What is the evidence that birds are descended from dinosaurs? 

In the early 1970s, John Ostrom, one of my advisers at Yale, figured out that there were a lot of detailed similarities between Archaeopteryx, the first known bird, and the small carnivorous dinosaurs he’d been studying, called theropods. In the intervening years, people kept finding more and more evidence of an evolutionary link, and every new discovery supported that idea, right down to the recent findings of feathered dinosaurs sitting on nests with eggs.

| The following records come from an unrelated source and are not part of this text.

theorem station_loadStations {i : Nat} (hi : i < 16) : s.loadStations.station i = { s.station i with
    zone := (s.stationRec i).zone, source := (s.stationRec i).source, budget := (s.stationRec i).budget } := by
  simp [station, loadStations, tget, hi]

section
variable {h : Hdr} (hlen : h.lengthOk = true)
include hlen

theorem startBlock_of_setup (hsetup : s.mode = .setup) (hfault : s.layout.startFault = none) :
    startBlock h s = s.startRun.done := by
  simp [startBlock, hlen, hsetup, hfault]

theorem startBlock_of_widths (hsetup : s.mode = .setup) (hwidths : s.line.m + s.line.n < 4 ∨ 8 < s.line.m + s.line.n) :
    startBlock h s = s.refuse .range (.layoutRecord 0 0) := by
  have hfault : s.layout.startFault = some (0, 0) := if_pos hwidths
  simp [startBlock, hlen, hsetup, hfault]

/-! ### STOP (R186) -/

theorem stopBlock_of_setup (hsetup : s.mode = .setup) : stopBlock h s = s.refuse .mode := by
  simp [stopBlock, hlen, hsetup]

theorem stopBlock_of_busy (hrun : s.mode = .run) (hbusy : s.bodies ≠ [] ∨ s.activeLoads ≠ 0) :
    stopBlock h s = s.refuse .state (.busy s.bodies.length s.activeLoads) := by
  simp only [stopBlock, hlen, hrun, reduceCtorEq, if_false, if_pos hbusy, Bool.true_eq_false]

theorem stopBlock_of_idle (hrun : s.mode = .run) (hbodies : s.bodies = []) (hloads : s.activeLoads = 0) :
    stopBlock h s = ({ s.closePresence with mode := .setup } : State).done := by
  simp [stopBlock, hlen, hrun, hbodies, hloads]

end

theorem stopBlock_of_length {h : Hdr} (hlen : h.lengthOk = false) : stopBlock h s = s.refuse .range := if_pos hlen

theorem activeLoads_eq : s.activeLoads = ((List.range 32).filter fun r => (s.stage r).load != none).length := by
  have hsome : ∀ o : Option Load, o.isSome = (o != none) := by
    intro o
    cases o <;> rfl
  simp only [activeLoads, hsome]

theorem activeLoads_eq_zero_iff : s.activeLoads = 0 ↔ ∀ r, r < 32 → (s.stage r).load = none := by
  simp [activeLoads]

theorem presence_closePresence {i : Nat} (hi : i < 16) : s.closePresence.presence i =
    { s.presence i with window := .closed, confirm := 0, echo := .none, echoTimer := 0 } := tget_map _ _ _ _ _ hi

end State

/-- Settles O50: the two changes of mode with their refusals, and the requests refused in SETUP. -/
theorem startAndStopChangeTheMode : Obligations.StartAndStopChangeTheMode := by
  refine ⟨fun s i h kind g hr hlistens hgrants hsetup hg =>
      s.exec_request_of_block_unchanged hr hlistens hgrants (requestBlock_of_setup hr hsetup hg),
    fun s h ⟨hlistens, hgrants, hlen⟩ => ⟨?_, ?_, ?_, ?_, ?_⟩, fun s h hlistens hgrants hlen hrun => ?_⟩
  · intro hsetup hlow hhigh hstation haddress hdepth hjobs
    have hblock := State.startBlock_of_setup (s := s.goodFrameOn h.port.val) hlen hsetup
      (State.startFault_eq_none hlow hhigh hstation haddress hdepth)
    rw [State.startRun_of_no_jobs (s := s.goodFrameOn h.port.val) hjobs] at hblock
    obtain ⟨hexec, hanswered⟩ := s.exec_request_of_block (i := .start h) rfl hlistens hgrants hblock rfl
    exact ⟨_, hexec, hanswered, fun i hi => State.station_loadStations (s := s.goodFrameOn h.port.val) hi, rfl⟩
  · intro hsetup hwidths
    exact s.exec_request_of_block_unchanged (i := .start h) rfl hlistens hgrants
      (State.startBlock_of_widths (s := s.goodFrameOn h.port.val) hlen hsetup hwidths)
  · intro hrun hbodies hloads
    obtain ⟨hexec, hanswered⟩ := s.exec_request_of_block (i := .stop h) rfl hlistens hgrants
      (State.stopBlock_of_idle (s := s.goodFrameOn h.port.val) hlen hrun hbodies (State.activeLoads_eq_zero_iff.mpr hloads)) rfl
    exact ⟨_, hexec, hanswered, fun i hi => State.presence_closePresence (s := s) hi, rfl⟩
  · intro hrun hbusy
    have hloads : (∃ r, r < 32 ∧ (s.stage r).load ≠ none) → s.activeLoads ≠ 0 := by
      rintro ⟨r, hr, hload⟩ hzero
      exact hload (State.activeLoads_eq_zero_iff.mp hzero r hr)
    rw [← State.activeLoads_eq]
    exact s.exec_request_of_block_unchanged (i := .stop h) rfl hlistens hgrants
      (State.stopBlock_of_busy (s := s.goodFrameOn h.port.val) hlen hrun (hbusy.imp_right hloads))
  · intro hsetup
    exact s.exec_request_of_block_unchanged (i := .stop h) rfl hlistens hgrants
      (State.stopBlock_of_setup (s := s.goodFrameOn h.port.val) hlen hsetup)
  · exact s.exec_request_of_block_unchanged (i := .stop h) rfl hlistens hgrants
      (State.stopBlock_of_length (s := s.goodFrameOn h.port.val) hlen)

end Machine
end Sys2Proof
end

section
/-!
SUPPORT. A station judged by its components (R52, R53, R121).
-/
namespace Sys2Proof
namespace Machine
namespace State
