/-! `csrWriteIf` -/

@[simp] theorem csrWriteIf_priv (b : Bool) (c : Csr) (v : Word) (s : State) : (csrWriteIf b c v s).priv = s.priv := by cases b <;> simp [csrWriteIf]
@[simp] theorem csrWriteIf_virt (b : Bool) (c : Csr) (v : Word) (s : State) : (csrWriteIf b c v s).virt = s.virt := by cases b <;> simp [csrWriteIf]
@[simp] theorem csrWriteIf_pc (b : Bool) (c : Csr) (v : Word) (s : State) : (csrWriteIf b c v s).pc = s.pc := by cases b <;> simp [csrWriteIf]
@[simp] theorem csrWriteIf_regs (b : Bool) (c : Csr) (v : Word) (s : State) : (csrWriteIf b c v s).regs = s.regs := by cases b <;> simp [csrWriteIf]
@[simp] theorem csrWriteIf_mem (b : Bool) (c : Csr) (v : Word) (s : State) : (csrWriteIf b c v s).mem = s.mem := by cases b <;> simp [csrWriteIf]

end Sys2Proof.Machine
end

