/-- The register write and the advance of the pc do not touch what the invariant of ELP speaks of. -/
theorem elpInvariant_setXIf_withPc {s : State} (hs : elpInvariant s) (reads : Bool) (rd : Reg) (old pc : Word) :
    elpInvariant { setXIf reads rd old s with pc := pc } := by
  simpa [elpInvariant, lpActive, mseccfgMFCFIE, menvcfgSFCFIE, mstatusUFCFIE, henvcfgSFCFIE, vsstatusUFCFIE] using hs

/-- Settles O49: a mode less than M reaches no enable of its own, and M-mode's write of its own clears ELP. -/
theorem instructionsKeepElpInvariant : Obligations.InstructionsKeepElpInvariant := by
  intro i s t hs h
  obtain ⟨c, rd, reads, writes, v, -, -, hok, rfl⟩ | ⟨rd, -, -, rfl⟩ | ⟨-, -, rfl⟩ := (exec_next_cases h).2
  · have hpriv : csrPrivOk c s.priv s.virt = .ok := ((csrAccess_ok_iff ..).mp hok).2.1
    refine elpInvariant_setXIf_withPc ?_ reads rd _ _
    cases writes with
    | false => exact hs
    | true => exact elpInvariant_csrWrite hs hpriv v
  · exact elpInvariant_setXIf_withPc hs true rd 0#64 _
  · exact elpInvariant_setXIf_withPc hs false 0#5 0#64 _

theorem exec_elp_of_noLpExpected {i : Instr} {s t : State} (he : s.elp = .noLpExpected) (h : exec i s = .next t) :
    t.elp = .noLpExpected := by
  obtain ⟨u, reads, rd, old, hu, rfl⟩ := nextForm_stages (execIn_next_cases (exec_eq_execIn i s ▸ h)).2
  refine (setXIf_elp ..).trans ?_
  obtain rfl | ⟨c, v, rfl⟩ := hu
  · exact he
  · exact csrWrite_elp_of_noLpExpected he c v

/-! ### The pc after an instruction (R23) -/

theorem advance_refused {n : Nat} {s : State} {r : Refusal} (h : advance n s = .refused r) :
    2 ^ 64 ≤ s.pc.toNat + n := by
  unfold advance at h
  split at h
  · cases h
  · exact Nat.le_of_not_lt ‹_›

/-- The access check has its own two grounds to refuse, neither of them the pc (R139, R162). -/
theorem csrAccessIn_ne_refuse_pcWrap (P : Config.Params) (a : CsrNum) (s : State) :
    csrAccessIn P a s ≠ .refuse .pcWrap := by
  unfold csrAccessIn
  split
  · simp
  · simp
  · split <;> simp
  · split <;> simp

theorem csrInstructionIn_pcWrap {P : Config.Params} {w : IWord} {a : CsrNum} {rd : Reg} {reads writes : Bool}
    {f : Word → Word} {s : State} (h : csrInstructionIn P w a rd reads writes f s = .refused .pcWrap) :
    2 ^ 64 ≤ s.pc.toNat + 4 := by
  unfold csrInstructionIn at h
  split at h
  · rename_i hr
    cases h
    exact absurd hr (csrAccessIn_ne_refuse_pcWrap P a s)
  · cases h
  · simpa using advance_refused h

theorem zicfissDispatch_pcWrap {m : Bool} {p : Host.Outcome State Fault Refusal} {s : State}
    (h : zicfissDispatch m p s = .refused .pcWrap) : p = .refused .pcWrap := by
  unfold zicfissDispatch at h
  split at h
  · split at h
    · cases h
    · cases h
    · exact h
  · exact h

/-- An instruction that addresses a CSR has four bytes and is the shared CSR instruction with some word and operands. -/
theorem execIn_of_csrNumOf_some {i : Instr} {a : CsrNum} (h : csrNumOf i = some a) (P : Config.Params) (s : State) :
    i.size = 4 ∧ ∃ (w : IWord) (rd : Reg) (reads writes : Bool) (f : Word → Word),
      execIn P i s = csrInstructionIn P w a rd reads writes f s := by
  cases i with
  | csrrw => cases h; exact ⟨rfl, _, _, _, _, _, execIn_csrrw ..⟩
  | csrrs => cases h; exact ⟨rfl, _, _, _, _, _, execIn_csrrs ..⟩
  | csrrc => cases h; exact ⟨rfl, _, _, _, _, _, execIn_csrrc ..⟩
  | csrrwi => cases h; exact ⟨rfl, _, _, _, _, _, execIn_csrrwi ..⟩
  | csrrsi => cases h; exact ⟨rfl, _, _, _, _, _, execIn_csrrsi ..⟩
  | csrrci => cases h; exact ⟨rfl, _, _, _, _, _, execIn_csrrci ..⟩
  | mopRN | mopRRN | cmopN | lpad => cases h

Jacques Gauthier, who was one of my grad students in the ‘80s, and I wrote a paper describing the action that these little carnivorous dinosaurs used for reaching out and grabbing. It’s a very unusual motion. They’re the only animals that can do this; they have a funny wrist joint that only these dinosaurs and birds have. We showed how it evolved and how that grabbing motion is kinematically equivalent to a flight stroke. To me, this business with the wrist and the hand is really important. It’s both the key to the adaptation of flight and another piece of evidence for their evolutionary relationship.

The discovery that birds came from dinosaurs is really one of the more important discoveries in biology in the 20th century. Moreover, birds are not just evolved from dinosaurs; by inclusion they are dinosaurs.

Why should we care where birds came from? 

I think it’s great news that birds are dinosaurs. It means that dinosaurs aren’t technically extinct! Thousands of dinosaur species are still alive: we call them birds. Lowell Dingus and Tim Rowe, two of our former graduate students, wrote a book on bird evolution called The Mistaken Extinction. And it’s great news that we humans are also apes, that we’re primates, we’re mammals. It gives us a feeling of the unity of living things–which we now know share a common DNA and RNA structure, and so much more. Many scientists and others who study evolution, including very religious people, are very much sustained by the thought that there is a unity of living things. Darwin saw this completely. As he said in the last paragraph of The Origin of Species: “There is grandeur in this view of life.”